Triton’s PyTorch TorchScript backend is a surprisingly efficient way to serve PyTorch models, but its real power lies in how it lets you bypass Python entirely at inference time.
Let’s see it in action. Imagine you have a simple PyTorch model trained to classify MNIST digits.
import torch
import torch.nn as nn
class SimpleCNN(nn.Module):
def __init__(self):
super(SimpleCNN, self).__init__()
self.conv1 = nn.Conv2d(1, 32, 3, 1)
self.relu1 = nn.ReLU()
self.pool1 = nn.MaxPool2d(2)
self.conv2 = nn.Conv2d(32, 64, 3, 1)
self.relu2 = nn.ReLU()
self.pool2 = nn.MaxPool2d(2)
self.flatten = nn.Flatten()
self.fc1 = nn.Linear(9216, 128)
self.relu3 = nn.ReLU()
self.fc2 = nn.Linear(128, 10)
def forward(self, x):
x = self.pool1(self.relu1(self.conv1(x)))
x = self.pool2(self.relu2(self.conv2(x)))
x = self.flatten(x)
x = self.relu3(self.fc1(x))
x = self.fc2(x)
return torch.log_softmax(x, dim=1)
model = SimpleCNN()
# Assume model is already trained
Now, to deploy this with Triton, we need to convert it to TorchScript. This "freezes" the model’s computation graph, making it portable and independent of the original Python code.
# Save the model as TorchScript
scripted_model = torch.jit.script(model)
scripted_model.save("simple_cnn.pt")
This simple_cnn.pt file is what Triton will load. To set up Triton to serve this, you create a config.pbtxt file in your model repository.
name: "simple_cnn"
platform: "pytorch_libtorch"
max_batch_size: 8
input [
{
name: "input__0"
data_type: TYPE_FP32
dims: [ 1, 28, 28 ]
}
]
output [
{
name: "output__0"
data_type: TYPE_FP32
dims: [ 10 ]
}
]
The platform: "pytorch_libtorch" tells Triton to use its TorchScript backend. The input and output definitions specify the expected tensor names, data types, and shapes. Triton will automatically infer batching based on the max_batch_size and the input/output dimensions.

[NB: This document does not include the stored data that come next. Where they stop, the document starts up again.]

-- ==== Sys2Proof/Laws/ExecMac.lean ====
section
/-! SUPPORT. Sys2Proof/Laws/ExecMac.lean: what each command of Machine/Mac.lean may change. -/
set_option Elab.async false
set_option linter.unusedTactic false
set_option linter.unreachableTactic false
set_option linter.unnecessarySeqFocus false
namespace Sys2Proof.Machine

def execPauseTakesEffect_scope : Scope := ⟨[.nextOrd, .gr, .evt, .ports, .out], [R.MBX_GRANGE_STAT, R.FWD_VER_STAT],
    []⟩
theorem execPauseTakesEffect_bounds (p : Fin 256) (s : State) : Bounds execPauseTakesEffect_scope s
    (execPauseTakesEffect p s) := by
  unfold execPauseTakesEffect
  repeat' first
    | (with_reducible exact Bounds.fault) | (with_reducible refine Bounds.fin ?_ (by decide +kernel))
    | (with_reducible assumption) | (with_reducible apply Within.refl)
    | (with_reducible apply Within.step (State.updPort_within ..); rotate_left; decide +kernel) | split

def execPauseTimerExpiry_scope : Scope := ⟨[.nextOrd, .gr, .evt, .ports, .out], [R.MBX_GRANGE_STAT, R.PRT_STAT,
    R.FWD_VER_STAT], []⟩
theorem execPauseTimerExpiry_bounds (p : Fin 256) (c : Fin 8) (s : State) : Bounds execPauseTimerExpiry_scope s
    (execPauseTimerExpiry p c s) := by
  unfold execPauseTimerExpiry
  repeat' first
    | (with_reducible exact Bounds.fault) | (with_reducible refine Bounds.fin ?_ (by decide +kernel))
    | (with_reducible assumption) | (with_reducible apply Within.refl)
    | (with_reducible apply Within.step (State.updPort_within ..); rotate_left; decide +kernel)
    | (with_reducible apply Within.step (State.notePaused_within ..); rotate_left; decide +kernel) | split

def execPfcFrameSend_scope : Scope := ⟨[.nextOrd, .gr, .evt, .tacc, .ports, .out], [R.MBX_GRANGE_STAT, R.PRT_STAT,
    R.FWD_VER_STAT, R.EVT_STAT], []⟩
theorem execPfcFrameSend_bounds (p : Fin 256) (s : State) : Bounds execPfcFrameSend_scope s (execPfcFrameSend p s) :=
    by
  unfold execPfcFrameSend
  repeat' first
    | (with_reducible exact Bounds.fault) | (with_reducible refine Bounds.fin ?_ (by decide +kernel))
    | (with_reducible assumption) | (with_reducible apply Within.refl)
    | (with_reducible apply Within.step (State.splitTx_within ..); rotate_left; decide +kernel)
    | (with_reducible apply Within.step (State.sendPfc_within ..); rotate_left; decide +kernel) | split

def execPfcRepeat_scope : Scope := ⟨[.nextOrd, .gr, .evt, .tacc, .ports, .out], [R.MBX_GRANGE_STAT, R.PRT_STAT,
    R.FWD_VER_STAT, R.EVT_STAT], []⟩
theorem execPfcRepeat_bounds (p : Fin 256) (s : State) : Bounds execPfcRepeat_scope s (execPfcRepeat p s) := by
  unfold execPfcRepeat
  repeat' first
    | (with_reducible exact Bounds.fault) | (with_reducible refine Bounds.fin ?_ (by decide +kernel))
    | (with_reducible assumption) | (with_reducible apply Within.refl)
    | (with_reducible apply Within.step (State.splitTx_within ..); rotate_left; decide +kernel)
    | (with_reducible apply Within.step (State.sendPfc_within ..); rotate_left; decide +kernel)
    | (with_reducible apply Within.step (State.updPort_within ..); rotate_left; decide +kernel) | split

def execVerifyTimeout_scope : Scope := ⟨[.nextOrd, .gr, .evt, .ports, .out], [R.MBX_GRANGE_STAT, R.PRT_EVT_STAT,
    R.FWD_VER_STAT], []⟩
theorem execVerifyTimeout_bounds (p : Fin 256) (s : State) : Bounds execVerifyTimeout_scope s (execVerifyTimeout p s)
    := by
  unfold execVerifyTimeout
  repeat' first
    | (with_reducible exact Bounds.fault) | (with_reducible refine Bounds.fin ?_ (by decide +kernel))
    | (with_reducible assumption) | (with_reducible apply Within.refl) | lift_lets
    | (intro v; refine Within.cut (p := Within execVerifyTimeout_scope s v) ?_ ?_; unfold v; rotate_left; clear_value v; intro hv)
    | (intro v; clear_value v) | intro v
    | (with_reducible apply Within.step (State.updPort_within ..); rotate_left; decide +kernel)
    | (with_reducible apply Within.step (State.raise_within ..); rotate_left; decide +kernel)
    | (with_reducible apply Within.step (State.macSend_within ..); rotate_left; decide +kernel) | split

def execEgressFrameStart_scope : Scope := ⟨[.nextOrd, .gr, .evt, .tacc, .ports, .fwd, .grn, .out], [R.MBX_GRANGE_STAT,
    R.FWD_VER_STAT, R.GRN_POOL_STAT, R.GRN_SILO_STAT, R.GRN_EVT_STAT, R.EVT_STAT], []⟩
theorem execEgressFrameStart_bounds (p : Fin 256) (dep : Inst) (s : State) : Bounds execEgressFrameStart_scope s
    (execEgressFrameStart p dep s) := by
  unfold execEgressFrameStart
  repeat' first
    | (with_reducible exact Bounds.fault) | (with_reducible refine Bounds.fin ?_ (by decide +kernel))
    | (with_reducible assumption) | (with_reducible apply Within.refl) | lift_lets
    | (intro v; refine Within.cut (p := Within execEgressFrameStart_scope s v) ?_ ?_; unfold v; rotate_left; clear_value v; intro hv)
    | (intro v; clear_value v) | intro v
    | (with_reducible apply Within.step (State.reapHeads_within ..); rotate_left; decide +kernel)
    | (with_reducible apply Within.step (State.updPort_within ..); rotate_left; decide +kernel)
    | (with_reducible apply Within.step (State.startTx_within ..); rotate_left; decide +kernel)
    | (with_reducible apply Within.each; rotate_left; intro x a hx; try beta_reduce; rotate_left)
    | (with_reducible apply Within.foldl; rotate_left; intro x a hx; try beta_reduce; rotate_left) | split

def execReceiveFrame_scope : Scope := ⟨[.nextOrd, .nextFrame, .gr, .evt, .tacc, .ports, .fwd, .grn, .tb, .out],
    [R.MBX_GRANGE_STAT, R.PRT_STAT, R.FWD_VER_STAT, R.GRN_POOL_STAT, R.GRN_EVT_STAT, R.EVT_STAT], []⟩
theorem execReceiveFrame_bounds (p : Fin 256) (k : RxKind) (bytes : List Byte) (codeErr cut : Bool) (i : Inst) (s :
    State) : Bounds execReceiveFrame_scope s (execReceiveFrame p k bytes codeErr cut i s) := by
  unfold execReceiveFrame
  repeat' first
    | (with_reducible exact Bounds.fault) | (with_reducible refine Bounds.fin ?_ (by decide +kernel))
    | (with_reducible assumption) | (with_reducible apply Within.refl) | lift_lets
    | (intro v; refine Within.cut (p := Within execReceiveFrame_scope s v) ?_ ?_; unfold v; rotate_left; clear_value v; intro hv)
    | (intro v; clear_value v) | intro v
    | (with_reducible apply Within.step (State.echo_within ..); rotate_left; decide +kernel)
    | (with_reducible apply Within.step (State.updPort_within ..); rotate_left; decide +kernel)
    | (with_reducible apply Within.step (State.join_within (h := ?h)); (case h => assumption); rotate_left; decide +kernel)
    | (with_reducible apply Within.step (State.rxEnd_within ..); rotate_left; decide +kernel)
    | (with_reducible apply Within.step (State.macSend_within ..); rotate_left; decide +kernel)
    | (with_reducible apply Within.step (State.wr_within ..); rotate_left; decide +kernel)
    | (with_reducible apply Within.step (State.join_snd ..); rotate_left; decide +kernel) | split

def execReceiveFragment_scope : Scope := ⟨[.nextOrd, .nextFrame, .gr, .evt, .tacc, .ports, .fwd, .grn, .tb, .out],
    [R.MBX_GRANGE_STAT, R.PRT_STAT, R.FWD_VER_STAT, R.GRN_POOL_STAT, R.GRN_EVT_STAT, R.EVT_STAT], []⟩
theorem execReceiveFragment_bounds (p : Fin 256) (k : FragKind) (last : Bool) (bytes : List Byte) (mcrcOk codeErr :
    Bool) (i : Inst) (s : State) : Bounds execReceiveFragment_scope s (execReceiveFragment p k last bytes mcrcOk
    codeErr i s) := by
  unfold execReceiveFragment
  repeat' first
    | (with_reducible exact Bounds.fault) | (with_reducible refine Bounds.fin ?_ (by decide +kernel))
    | (with_reducible assumption) | (with_reducible apply Within.refl) | lift_lets
    | (intro v; refine Within.cut (p := Within execReceiveFragment_scope s v) ?_ ?_; unfold v; rotate_left; clear_value v; intro hv)
    | (intro v; clear_value v) | intro v
    | (with_reducible apply Within.step (State.echo_within ..); rotate_left; decide +kernel)
    | (with_reducible apply Within.step (State.count_within ..); rotate_left; decide +kernel)
    | (with_reducible apply Within.step (State.updPort_within ..); rotate_left; decide +kernel)
    | (with_reducible apply Within.step (State.dropAssy_within ..); rotate_left; decide +kernel)
    | (with_reducible apply Within.step (State.join_within (h := ?h)); (case h => assumption); rotate_left; decide +kernel)
    | (with_reducible apply Within.step (State.assemble_within ..); rotate_left; decide +kernel)
    | (with_reducible apply Within.step (State.join_snd ..); rotate_left; decide +kernel) | split

end Sys2Proof.Machine
end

When a client sends a request, Triton doesn’t execute any Python code. It directly loads the simple_cnn.pt file using the LibTorch C++ runtime, feeds the input tensor, and returns the output tensor. This eliminates Python interpreter overhead, GIL contention, and dependencies, leading to significantly lower latency and higher throughput, especially for models with complex control flow or large numbers of small operations.
The torch.jit.script function traces the model’s execution and generates an intermediate representation (IR) that LibTorch can understand. This IR is what gets serialized into the .pt file. For more complex models or those using dynamic Python features, torch.jit.trace might be an alternative, though script generally produces more robust and optimizable TorchScript. Triton leverages LibTorch’s just-in-time (JIT) compiler to further optimize this IR before inference.
The "magic" happens in how Triton orchestrates the LibTorch C++ library. When you specify pytorch_libtorch as the platform, Triton initializes a LibTorch runtime. It then loads your *.pt file into this runtime. The input and output tensor names specified in config.pbtxt are crucial because they map directly to the tensor names expected by your TorchScript module’s forward method. Triton handles the serialization and deserialization of data between its internal tensor format and the format expected by LibTorch, allowing seamless integration without any Python glue code.
One common point of confusion is the naming of input and output tensors. If your TorchScript model’s forward method expects arguments named x and returns a tensor named y, and you don’t explicitly rename them during TorchScript conversion, Triton will typically expect default names like input__0 and output__0. You can verify the exact names by inspecting your TorchScript module in Python using print(scripted_model.graph). The names appearing in the graph’s prim::GetAttr or aten:: operations are what Triton will map to.
Understanding how Triton handles different PyTorch model types and the nuances of TorchScript compilation is key to unlocking its full potential.